# Bloom - Kings Heath (Birmingham)



## filthynines (May 2, 2016)

Finally managed to swing by on Saturday. Fantastic little shop - you won't find their food offerings anywhere else. Was eating pork shoulder with herby dumplings from the brunch menu at 10.30am! Lovely coffee from Alasdair (formerly of Faculty and Yorks) and the crew - serving April and Quarterhorse at the time. A very nice vibe and very satisfied all in all.


----------



## urbanbumpkin (Jan 30, 2013)

I went there today for breakfast. Great coffee and the food was amazing.

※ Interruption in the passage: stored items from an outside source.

-- ==== Sys2Proof/Machine/Operands.lean ====
section
/-!
DEFINITION. The operand forms of the vendor commands: fields of the descriptor (Table 12.3, R346, R347, R356), the ring a
command comes by (Table 12.10), and the layouts of results (R348, Table 12.4).
-/
namespace Sys2Proof

/-- FLAGS bit 0: STAGE. -/
abbrev Desc.stage (d : Desc) : Bool := d.flags.getLsbD 0
/-- FLAGS bit 1: RESPOND. -/
abbrev Desc.respond (d : Desc) : Bool := d.flags.getLsbD 1
/-- FLAGS bit 2: FENCE. -/
abbrev Desc.fence (d : Desc) : Bool := d.flags.getLsbD 2
/-- FLAGS bit 3: INDIRECT. -/
abbrev Desc.indirect (d : Desc) : Bool := d.flags.getLsbD 3

/-- Descriptor byte `i` ≥ 16 as it stands in the descriptor; 0 past its end. -/
def Desc.direct (d : Desc) (i : Nat) : Nat := (d.params.getD (i - 16) 0).toNat
/-- Parameter byte `i` ≥ 16: with INDIRECT the parameters are those of the block, byte 16 first (R347, Table 12.12). -/
def Desc.byte (d : Desc) (i : Nat) : Nat :=
  if d.indirect then (d.block.getD (i - 16) 0).toNat else d.direct i
/-- `n` parameter bytes from byte `i`, little-endian (R4). -/
def Desc.le (d : Desc) (i : Nat) : Nat → Nat
  | 0 => 0
  | n + 1 => d.byte i + 256 * d.le (i + 1) n
abbrev Desc.u16 (d : Desc) (i : Nat) : Nat := d.le i 2
abbrev Desc.u24 (d : Desc) (i : Nat) : Nat := d.le i 3
abbrev Desc.u32 (d : Desc) (i : Nat) : Nat := d.le i 4
abbrev Desc.u64 (d : Desc) (i : Nat) : Nat := d.le i 8
/-- The TARGET as a number. -/
abbrev Desc.tgt (d : Desc) : Nat := d.target.toNat
/-- The GROUP as a number. -/
abbrev Desc.grp (d : Desc) : Nat := d.group.toNat
/-- MASK bit `n` of bytes 16–19 (R356). -/
abbrev Desc.mask (d : Desc) (n : Nat) : Bool := bitOf (d.u32 16) n
/-- Every parameter byte of 16–63 outside the listed spans (first byte, length) is 0 (R356: bytes that a row does not name
must be 0). -/
def Desc.zeroHead (d : Desc) (spans : List (Nat × Nat)) : Bool :=
  (List.range 48).all (fun j =>
    let i := j + 16
    spans.any (fun s => decide (s.1 ≤ i) && decide (i < s.1 + s.2)) || d.byte i == 0)
/-- The same for a command whose indirect block holds nothing past these bytes. -/
def Desc.zeroBut (d : Desc) (spans : List (Nat × Nat)) : Bool :=
  d.zeroHead spans && (!d.indirect || (d.block.drop 48).all (· == 0))

/-- The pointer of an indirect block. -/
abbrev Desc.pointer (d : Desc) : Nat := ofLe (d.params.take 8)
/-- The length of an indirect block. -/
abbrev Desc.blockLen (d : Desc) : Nat := ofLe ((d.params.drop 8).take 4)

/-- R347: the pointer is 8 B aligned and the length is a multiple of 8 from 8 to 65,536; over MCTP the pointer is ignored
and the length is at most 4,032 (R358). `low`: KEY_REVOKE and IDE_KEY_PROG carry a parameter in the low bits of byte 16,
below the pointer (notes/assumptions/31.md). -/
def Desc.blockOk (d : Desc) (ring : Nat) (low : Bool) : Bool :=
  (if ring = 8192 then decide (d.blockLen ≤ 4032) else low || decide (d.pointer % 8 = 0)) &&
  decide (d.blockLen % 8 = 0) && decide (8 ≤ d.blockLen) && decide (d.blockLen ≤ 65536)

/-- R346 step 3, but for STAGE on an opcode that cannot be staged: reserved FLAGS bits, PLEN, STAGE against GROUP, parameter
bytes past PLEN. -/
def Desc.formOk (d : Desc) : Bool :=
  decide (d.flags.toNat / 16 = 0) &&
  (if d.indirect then decide (d.plen = 2) else decide (d.plen ≤ 6)) &&
  (d.stage == decide (d.grp ≠ 0)) &&
  (d.params.drop (8 * d.plen)).all (· == 0) &&
  (!d.indirect || ((d.params.drop 12).all (· == 0)))

/-- The result buffer of R348: address at bytes 16–23, length at bytes 24–27, aligned and sized as R347 requires. Over MCTP
and the console the result goes inline (R358, R359). -/
def Desc.bufferOk (d : Desc) (ring : Nat) : Bool :=
  decide (8192 ≤ ring) ||
  (decide (d.u64 16 % 8 = 0) && decide (d.u32 24 % 8 = 0) && decide (8 ≤ d.u32 24) && decide (d.u32 24 ≤ 65536))

/-- Space a result may take: the buffer's length, or what fits inline (R358). -/
def Desc.room (d : Desc) (ring : Nat) : Nat := if 8192 ≤ ring then 4032 else d.u32 24

namespace Machine

/-- The tenant that a ring's commands act as: the manager on rings 0, 8,192 and 8,193 (Table 12.10). -/
def ringTenant (r : Nat) : Nat := if r ≥ 8192 then 0 else r / 2
/-- The manager's paths. -/
abbrev isManager (r : Nat) : Bool := ringTenant r == 0
/-- The key of a command ring in the ring table. -/
def ringKey (r : Nat) : Nat := if r ≥ 8192 then r else r / 2

/-- The source information of a raise (R551). -/
def srcInfo (kind inst : Nat) (sub : Nat := 0) : DWord :=
  BitVec.ofNat 64 (kind % 256 + (inst % 65536) * 256 + (sub % 65536) * 2 ^ 24)
/-- INST_KIND of a source information. -/
abbrev infoKind (i : DWord) : Nat := i.toNat % 256
/-- INSTANCE of a source information. -/
abbrev infoInst (i : DWord) : Nat := i.toNat / 256 % 65536

/-- The course of a port (R18). -/
abbrev portCourse (p : Nat) : Nat := p / 16
/-- The crossbar port of a port (Table 1.2). -/
abbrev portXbar (p : Nat) : Nat := p / 4

end Machine
end Sys2Proof
end

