-- ==== Sys2Proof/Machine/Locks.lean ====
section
/-!
DEFINITION. Discarding commit groups (R367–R369) and returning rings to their reset state (R331, R340).
-/
namespace Sys2Proof.Machine

/-- The owner ring can still take an event (R368). -/
def ownerTakes (c : Chip) (r : Nat) : Bool :=
  decide (8192 ≤ r) || (canWrite c (r / 2) && ((c.ring (r / 2)).state == .running || (c.ring (r / 2)).state == .stopped))

/-- The source information of a group: its ID in both fields. -/
abbrev groupInfo (id : Nat) : DWord := srcInfo 16 id (id / 65536)

/-- A group is gone: its claims, its reservations and its shadows with it; BANK_LOCKED falls (R368). -/
def clearGroup (c : Chip) (id : Nat) : Chip :=
  let g := c.group id
  let offs := g.items.filterMap (fun i => match i with
    | .reg o _ => some o
    | .cmd _ _ _ => none)
  let c := c.setGroup id {}
  let c := { c with grp := { c.grp with shadow := c.grp.shadow.filter (fun s => !offs.contains s.1) } }
  g.claims.foldl (fun c o => if o.kind = .arbiter then c.modArb o.index (fun a => { a with locked := false }) else c) c

/-- R368: what a discard does, with the group's pending command. -/
def dropGroup (c : Chip) (id : Nat) : Chip :=
  match (c.group id).cmd with
  | none => clearGroup c id
  | some x => if ownerTakes c x.ring then endNow (clearGroup c id) x .groupDiscarded [] else leaveRing (clearGroup c id) x

/-- The GROUP_DISCARDED event: to the former owner's ring and to the manager's ring. -/
def groupEvent (c : Chip) (id cause owner : Nat) : Chip :=
  let res := leBytes 4 id ++ leBytes 1 cause ++ leBytes 2 owner
  unsolMgr (if owner = 0 ∨ 8192 ≤ owner then c else unsolRing c (owner / 2) 0x8009 res) 0x8009 res

/-- An involuntary discard (R367–R369): `cause` is DISC_CAUSE. -/
def discardGroup (c : Chip) (id cause : Nat) : Chip :=
  let g := c.group id
  if g.state = .none then c
  else
    let c := dropGroup c id
    let c := { c with grp := { c.grp with discGroup := id, discCause := cause, discRing := g.owner,
                                          discCount := min (c.grp.discCount + 1) 255 } }
    groupEvent (raise c 224 (groupInfo id)) id cause g.owner

/-- The groups of a ring are discarded. -/
def discardRing (c : Chip) (r cause : Nat) : Chip :=
  ((c.grp.groups.filter (fun g => g.2.owner == r && g.2.state != .none)).map (·.1)).foldl (fun c id => discardGroup c id cause) c

/-- Dump schedules of a ring are removed (R484). -/
def dropSchedules (c : Chip) (r : Nat) : Chip :=
  let mine := (c.ctr.dumps.filter (fun s => s.2.active && s.2.owner == r)).map (·.1)
  let c := mine.foldl (fun c k => c.setSchedule k {}) c
  { c with mov := { c.mov with jobs := c.mov.jobs.filter (fun j => match j.schedule with
      | some k => !(mine.contains k && j.engine.isNone)
      | none => true) } }

/-- R331: both rings of a tenant stop and return to their reset state; a RING_STOP that waits ends. -/
def resetRing (c : Chip) (t : Nat) : Chip :=
  let stop := (c.ring t).stopCmd
  let c := dropSchedules (c.setRing t { stopCmd := stop }) (2 * t)
  if stop.isSome then c.later (.stopEnd t) else c

end Sys2Proof.Machine
end

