-- ==== Sys2Proof/Machine/PortOps.lean ====
section
/-!
DEFINITION. What the links of the CXL ports do (09_cxl_ports.md): coming up, going down, retraining, PORT_CTL, L0p, and the reset
of a host (R282).
-/
namespace Sys2Proof.Machine

/-- The PORT event (Table 12.6). Kinds: 0 present, 1 absent, 2 link up, 3 link down, 4 PERST asserted, 5 PERST released. -/
def portEvent8007 (c : Chip) (p kind : Nat) : Chip :=
  unsolMgr c 0x8007 (leBytes 1 p ++ leBytes 1 kind ++ leBytes 8 (c.port p).serial)

/-- PORT_STATUS.STATE as a number. -/
def PortState.code : PortState → Nat
  | .down => 0
  | .training => 1
  | .l0 => 2
  | .l0p => 3
  | .recovery => 4
  | .disabled => 5
  | .inReset => 6
  | .ideInsecure => 7

/-- An upstream port: role upstream or manager (Table 9.1). -/
abbrev Port.upstream (y : Port) : Bool := y.role == 1 || y.role == 3

/-- Lanes of a port at its configured width (R18). -/
def portLanes (c : Chip) (p : Nat) : List Nat := (List.range (widthLanes (c.port p).cfgWidth)).map (4 * p + ·)

/-- The physical lane of logical lane `i` (R298). -/
def physLane (c : Chip) (p i : Nat) (reversed : Bool) : Nat :=
  if reversed then 4 * p + (widthLanes (c.port p).cfgWidth - 1 - i) else 4 * p + i

/-- The lanes of a port carry no traffic; margining on them ends (R307). -/
def portLanesIdle (c : Chip) (p : Nat) : Chip :=
  (portLanes c p).foldl laneIdle c

/-- The BAD lanes of a port are tried again at its next retrain (R304). -/
def retryPort (c : Chip) (p : Nat) : Chip := (portLanes c p).foldl retryLane c

/-- A width qualifies without the BAD lanes (R304): its logical lanes are all good. -/
def widthLeft (c : Chip) (p : Nat) : Bool :=
  let y := c.port p
  [0, 1, 2, 3, 4].any (fun w => decide (y.cfgWidth ≤ w) && decide (w ≤ y.floor) &&
    ((portLanes c p).filter (fun n => decide ((c.lane n).logical < widthLanes w))).all (fun n => laneFree c n && !(c.lane n).bad))

/-- PORT_STATUS.STATE: a port that cannot train at WIDTH_FLOOR or wider stays in Detect, as DOWN (R267). -/
def shownState (c : Chip) (p : Nat) : Nat :=
  let y := c.port p
  if y.state = .training ∧ !widthLeft c p then 0 else y.state.code

/-- The Fabric Manager API return code of a vendor status (R276). -/
def fmCode (st : Status) : FmCode :=
  if st = .ok ∨ st = .okBasePast then .success
  else if st = .busy then .busy
  else if st = .badOpcode then .unsupported
  else .invalidInput

/-- A Fabric Manager API request ends with a vendor status, which an unsolicited event records (R276). -/
def fmEnd (c : Chip) (tag : Nat) (st : Status) : Chip := (c.emit (.fmAnswer tag (fmCode st) [])).emit (.fmStatus tag st)

/-- Commands that wait for a port's retrain end: PORT_RETRAIN with the state reached (Table 9.5), a Physical Port Control that acts as
it with OK (R276). -/
def endPortRetrain (c : Chip) (p : Nat) : Chip :=
  let y := c.port p
  y.fmWait.foldl (fun c t => fmEnd c t .ok)
    (y.retrain.foldl (fun c x => endCmd c x .ok (if x.opcode = 0x0102 then leBytes 1 (shownState c p) else []))
      (c.setPort p { y with retrain := [], fmWait := [] }))

/-- The agents of the host on a port, with `f` applied to the instant since which they are out of reach. -/
def portAgents (c : Chip) (p : Nat) (f : Option Nat → Option Nat) : Chip :=
  let here : Agent → Bool := fun a => a.bound && feLocal (feOf c a.fab) && feKind (feOf c a.fab) == 0 && feIndex (feOf c a.fab) == p
  let one : Agent → Agent := fun a => if here a then { a with downAt := f a.downAt } else a
  let dom : Domain → Domain := fun x => { x with agents := x.agents.map (fun a => (a.1, one a.2)) }
  { c with home := { c.home with domains := c.home.domains.map (fun d => (d.1, dom d.2)) } }

/-- The backing devices on a port that `pick` picks. -/
def portDevs (c : Chip) (p : Nat) (pick : Device → Bool) : List Nat :=
  (c.pool.devs.filter (fun d => d.2.present && !d.2.remote && d.2.loc == p && pick d.2)).map (·.1)

/-- The agents of the host on a port, and the backing devices on it, are out of reach (R154, R155, R195). -/
def portAway (c : Chip) (p : Nat) : Chip :=
  let mark : Option Nat → Option Nat := fun o => some (o.getD c.ivl)
  (portDevs c p (fun _ => true)).foldl (fun c b => c.modDev b (fun d => { d with downAt := mark d.downAt })) (portAgents c p mark)

/-- They are in reach again; a device only if its serial number is the one registered (R196). -/
def portBack (c : Chip) (p serial : Nat) : Chip :=
  (portDevs c p (fun d => d.serial == serial)).foldl (fun c b => deviceReturns (c.modDev b (fun d => { d with downAt := none })) b)
    (portAgents c p (fun _ => none))

/-- The link-layer state of a CXL egress begins again: replay buffer, sequence numbers, stomped packets. -/
def cxlLinkClear (c : Chip) (p : Nat) : Chip :=
  { c with sw := { c.sw with txSeq := c.sw.txSeq.put p 0, replay := c.sw.replay.put p [], stomped := c.sw.stomped.put p [],
                             retryFrom := c.sw.retryFrom.put p none } }

/-- Time in L0p is counted up to now. -/
def l0pCounted (c : Chip) (y : Port) : Port :=
  if y.state = .l0p then { y with l0pTime := y.l0pTime + (c.ivl - y.l0pSince), l0pSince := c.ivl } else y

/-- Whether the link of a port has come up (DL_Up). -/
def dlUp (y : Port) : Bool := linkUp y || y.state == .ideInsecure

/-- A key command that waits for the device ends (R502): its answer can no longer come. -/
def endKeyCmd (c : Chip) (p : Nat) (st : Status) : Chip :=
  let y := c.port p
  match y.goCmd with
  | some x => endCmd (c.setPort p { y with goCmd := none }) x st
  | none => c

/-- The link of a port goes down, or leaves Detect, into state `st`. -/
def portFalls (c : Chip) (p : Nat) (st : PortState) : Chip :=
  let c := endKeyCmd c p .busy
  let y := c.port p
  let c := retryPort (portLanesIdle c p) p
  let y' := { l0pCounted c y with
    state := st, rate := 0, width := 0, active := 0, flit256 := false, loptOn := false, cxl := false, cacheEn := false,
    memEn := false, cacheNeg := false, memNeg := false, ideOn := false, gone := [], l0pOut := none, l0pHold := none, retries := 0 }
  let c := endPortRetrain (c.setPort p y') p
  if dlUp y then portEvent8007 (portAway (cxlLinkClear (creditsDown c p) p) p) p 3 else c

/-- The state in which a port waits whose link may train: DISABLE holds it in Disabled. -/
def restState (y : Port) : PortState := if y.disable then .disabled else .training

/-- The link of a port retrains without going down: RECOVERY. -/
def retrainPort (c : Chip) (p : Nat) : Chip :=
  let y := c.port p
  match y.state with
  | .l0 | .l0p | .recovery | .ideInsecure =>
    let c := retryPort (portLanesIdle c p) p
    c.setPort p { l0pCounted c y with state := .recovery, active := y.width, l0pOut := none, l0pHold := none, retries := 0 }
  | .down => if y.present ∨ y.upstream then retryPort (c.setPort p { y with state := .training }) p else c
  | .training | .disabled | .inReset => c

/-- The slot-power channel that feeds a port (Table 17.5 PORT). -/
def slotOf (c : Chip) (p : Nat) : Option Nat := findBelow 32 (fun n => (c.chan n).p.port == p)

/-- A port may train: R267, R280, R294, R311, R519, and the self-test of its crossbar port. -/
def mayTrain (c : Chip) (p : Nat) : Bool :=
  let y := c.port p
  c.rst.running && y.role != 0 && (y.state == .down || y.state == .training || y.state == .recovery) &&
  !y.disable && !c.ports.linksDown && !c.test.portsOut.contains (portXbar p) && (c.course (p / 16)).refOk &&
  (y.upstream || y.present) &&
  (match slotOf c p with
   | some n => (c.chan n).pg
   | none => true) &&
  (portLanes c p).all (fun n => (c.lane n).test.isNone)

/-- Logical lanes 0 to w − 1 are good (R298, R303–R305). -/
def lanesGood (c : Chip) (p w : Nat) (reversed : Bool) : Bool :=
  (List.range w).all (fun i => let n := physLane c p i reversed; laneFree c n && !(c.lane n).bad)

/-- What a partner can train with on this port: rate and width within PORT_CTL (R266, R267). -/
def partnerFits (c : Chip) (p : Nat) (f : PartnerFacts) : Bool :=
  let y := c.port p
  decide (f.rate ≤ y.rateMax) && decide (f.rate ≤ f.maxRate) && decide (y.cfgWidth ≤ f.width) && decide (f.width ≤ y.floor) &&
  lanesGood c p (widthLanes f.width) f.reversed

/-- The lanes of a trained port (Table 10.2, R298, R302). -/
def lanesTrained (c : Chip) (p : Nat) (f : PartnerFacts) (fresh : Bool) : Chip :=
  let c := if fresh then (portLanes c p).foldl (fun c n => c.modLane n (fun x => { x with saved := [] })) c else c
  (List.range (widthLanes f.width)).foldl (fun c i =>
    c.modLane (physLane c p i f.reversed) (fun x =>
      { x with signal := true, cdrLock := true, eqDone := decide (2 ≤ f.rate), inverted := f.inverted.contains (physLane c p i f.reversed - 4 * p),
               logical := i, inUse := true, bad := false, rate := f.rate, saved := addOnce x.saved f.rate })) c

/-- R288: CXL.cache and CXL.mem are enabled as negotiated, not while IDE is required and not active. -/
def protocolsOn (y : Port) : Port :=
  let held := y.ideReq && !y.ideOn
  { y with cacheEn := y.cacheNeg && !held, memEn := y.memNeg && !held }

/-- The vPPBs 16–47 that something on a port is bound to: (vCS, vPPB). -/
def vppbsOn (c : Chip) (p : Nat) : List (Nat × Nat) :=
  c.ports.vcs.flatMap (fun v => (v.2.vppbs.filter (fun b => match b.2.bound with
    | .port q => q == p
    | .ld q _ => q == p
    | .none => false)).map (fun b => (v.1, b.1)))

/-- The hosts of the vPPBs bound to a port or its LDs see a change of the virtual slot (R278, R279). -/
def slotSeen (c : Chip) (p kind : Nat) : Chip := (vppbsOn c p).foldl (fun c e => c.emit (.hotPlug e.1 e.2 kind)) c

/-- The link of a port has trained (R266, R267, R277). -/
def portRises (c : Chip) (p : Nat) (f : PartnerFacts) : Chip :=
  let y := c.port p
  let fresh : Bool := y.state != .recovery
  let narrow : Bool := decide (y.cfgWidth < f.width)
  let slow : Bool := decide (f.rate < y.rateMax) && decide (f.rate < f.maxRate)
  let c := lanesTrained c p f (fresh && f.serial != y.serial)
  let y' : Port := protocolsOn { y with
    state := .l0, rate := f.rate, width := f.width, active := f.width, flit256 := decide (f.rate = 5),
    loptOn := decide (f.rate = 5) && y.lopt && f.lopt, cxl := f.cxl, cacheNeg := f.cxl && f.cache, memNeg := f.cxl && f.mem,
    degraded := y.degraded || narrow || slow, serial := if fresh then f.serial else y.serial, ident := if fresh then f.ident else y.ident,
    lds := if fresh then f.lds else y.lds, seen := true }
  let c := c.setPort p y'
  let c := if fresh then portBack (creditsUp c p f.credits) p f.serial else c
  let c := if f.badOrder then raise c 182 (srcInfo 1 p) else c
  let c := if narrow then raise c 161 (srcInfo 1 p) else c
  let c := if slow then raise c 162 (srcInfo 1 p) else c
  let c := if portHasFlow c p ∧ (narrow ∨ f.rate < y.rateMax) then raise c 80 (srcInfo 1 p) else c
  let c := if fresh ∧ y.ideReq ∧ !y'.ideOn then raise c 165 (srcInfo 1 p) else c
  let c := if y.role = 2 ∧ !y.seen then portEvent8007 c p 0 else c
  endPortRetrain (if fresh then slotSeen (portEvent8007 c p 2) p 6 else c) p

/-! ### vPPBs -/

/-- An unbind ends: the vPPB is free, its command ends with the option used (Table 12.12). -/
def endUnbind (c : Chip) (v b option : Nat) (st : Status) : Chip :=
  let x := c.vppb v b
  let c := c.setVppb v b {}
  let c := match x.bound with
    | .port p => slotBack c p
    | .ld _ _ | .none => c
  let c := match x.cmd with
    | some y => endCmd c y st (leBytes 1 option)
    | none => c
  match x.fmTag with
  | some t => fmEnd c t st
  | none => c

/-- R279 option 2: outstanding non-posted requests of the host complete as Completer Abort. -/
def abortRequests (c : Chip) (up p : Nat) : Chip :=
  let (c, out) := dropQueued c (fun q => q.egress == .port p && q.cls == .np && q.port == up && q.moved == 0)
  out.foldl (fun c _ => c.emit (.tlpAnswer up .abort)) c

/-- A surprise removal on a vPPB. -/
def surpriseOut (c : Chip) (v b : Nat) : Chip :=
  let c := c.emit (.hotPlug v b 2)
  match vppbPort c v b with
  | some p => abortRequests c (c.vcsOf v).up p
  | none => c

/-! ### The reset of a host (R268, R282) -/

/-- PERST_OUT_N of a downstream port is asserted for the reset that pin `input` began. -/
def assertOut (c : Chip) (p input : Nat) : Chip :=
  match findBelow 64 (fun j => (c.pOut j).valid && (c.pOut j).port == p) with
  | none => c
  | some j => c.setPOut j { c.pOut j with level := true, since := some c.ivl, minDone := false, input := input }

/-- A downstream port whose partner PERST resets: its link is down, not unexpectedly. -/
def partnerReset (c : Chip) (p : Nat) : Chip :=
  let y := c.port p
  if dlUp y then portFalls c p (restState y) else c

/-- R282 steps 1 to 5: the host on port `p` is reset; the port's link goes to state `st`. -/
def hostReset (c : Chip) (p : Nat) (st : PortState) (input : Nat) : Chip :=
  let c := portFalls c p st
  let vs := (c.ports.vcs.filter (fun v => v.2.present && v.2.up == p)).map (·.1)
  let held := (c.sw.host.look p).dpcOn
  let c := { c with sw := { c.sw with host := c.sw.host.put p {} }, rings := { c.rings with pba := c.rings.pba.put p [] } }
  let bound := vs.flatMap (fun v => (c.vcsOf v).vppbs.map (fun b => (v, b.1, b.2)))
  let c := bound.foldl (fun c b =>
    let c := c.setVppb b.1 b.2.1 { b.2.2 with off := false }
    match b.2.2.bound with
    | .port q => if b.2.2.off || held.contains b.2.1 then slotBack c q else c
    | .ld _ _ | .none => c) c
  let (c, _) := dropQueued c (fun q => q.egress == .port p && q.cls == .cpl && q.moved == 0)
  let c := discardOwed c (fun m => m.port == p)
  let c := removePortAgents (resetPortTenants c p) p none
  bound.foldl (fun c b => match b.2.2.bound with
    | .port q => partnerReset (assertOut c q input) q
    | .ld q l => c.emit (.ldReset q l)
    | .none => c) c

CFUK's Illuminati Gary **** and Xpenno were in there too which is a pretty good sign of somewhere excellent.

I had a long black, espresso beans from Round house Colombia la Magdalena #1.

The Smoked Haddock Kedgeree and the Bubble and Squeak were pretty amazing.

It's always full and well worth a visit if you're in the southside of Birmingham.


----------



## filthynines (May 2, 2016)

It is absolutely tremendous. I think it deserves more plaudits for its food than its coffee, but that is because the food is absolutely out of this world and the coffee is mere nano-steps behind.


----------



## Debbie (Jun 24, 2012)

Thanks for the reviews. Always nice to have another one to choose from.


----------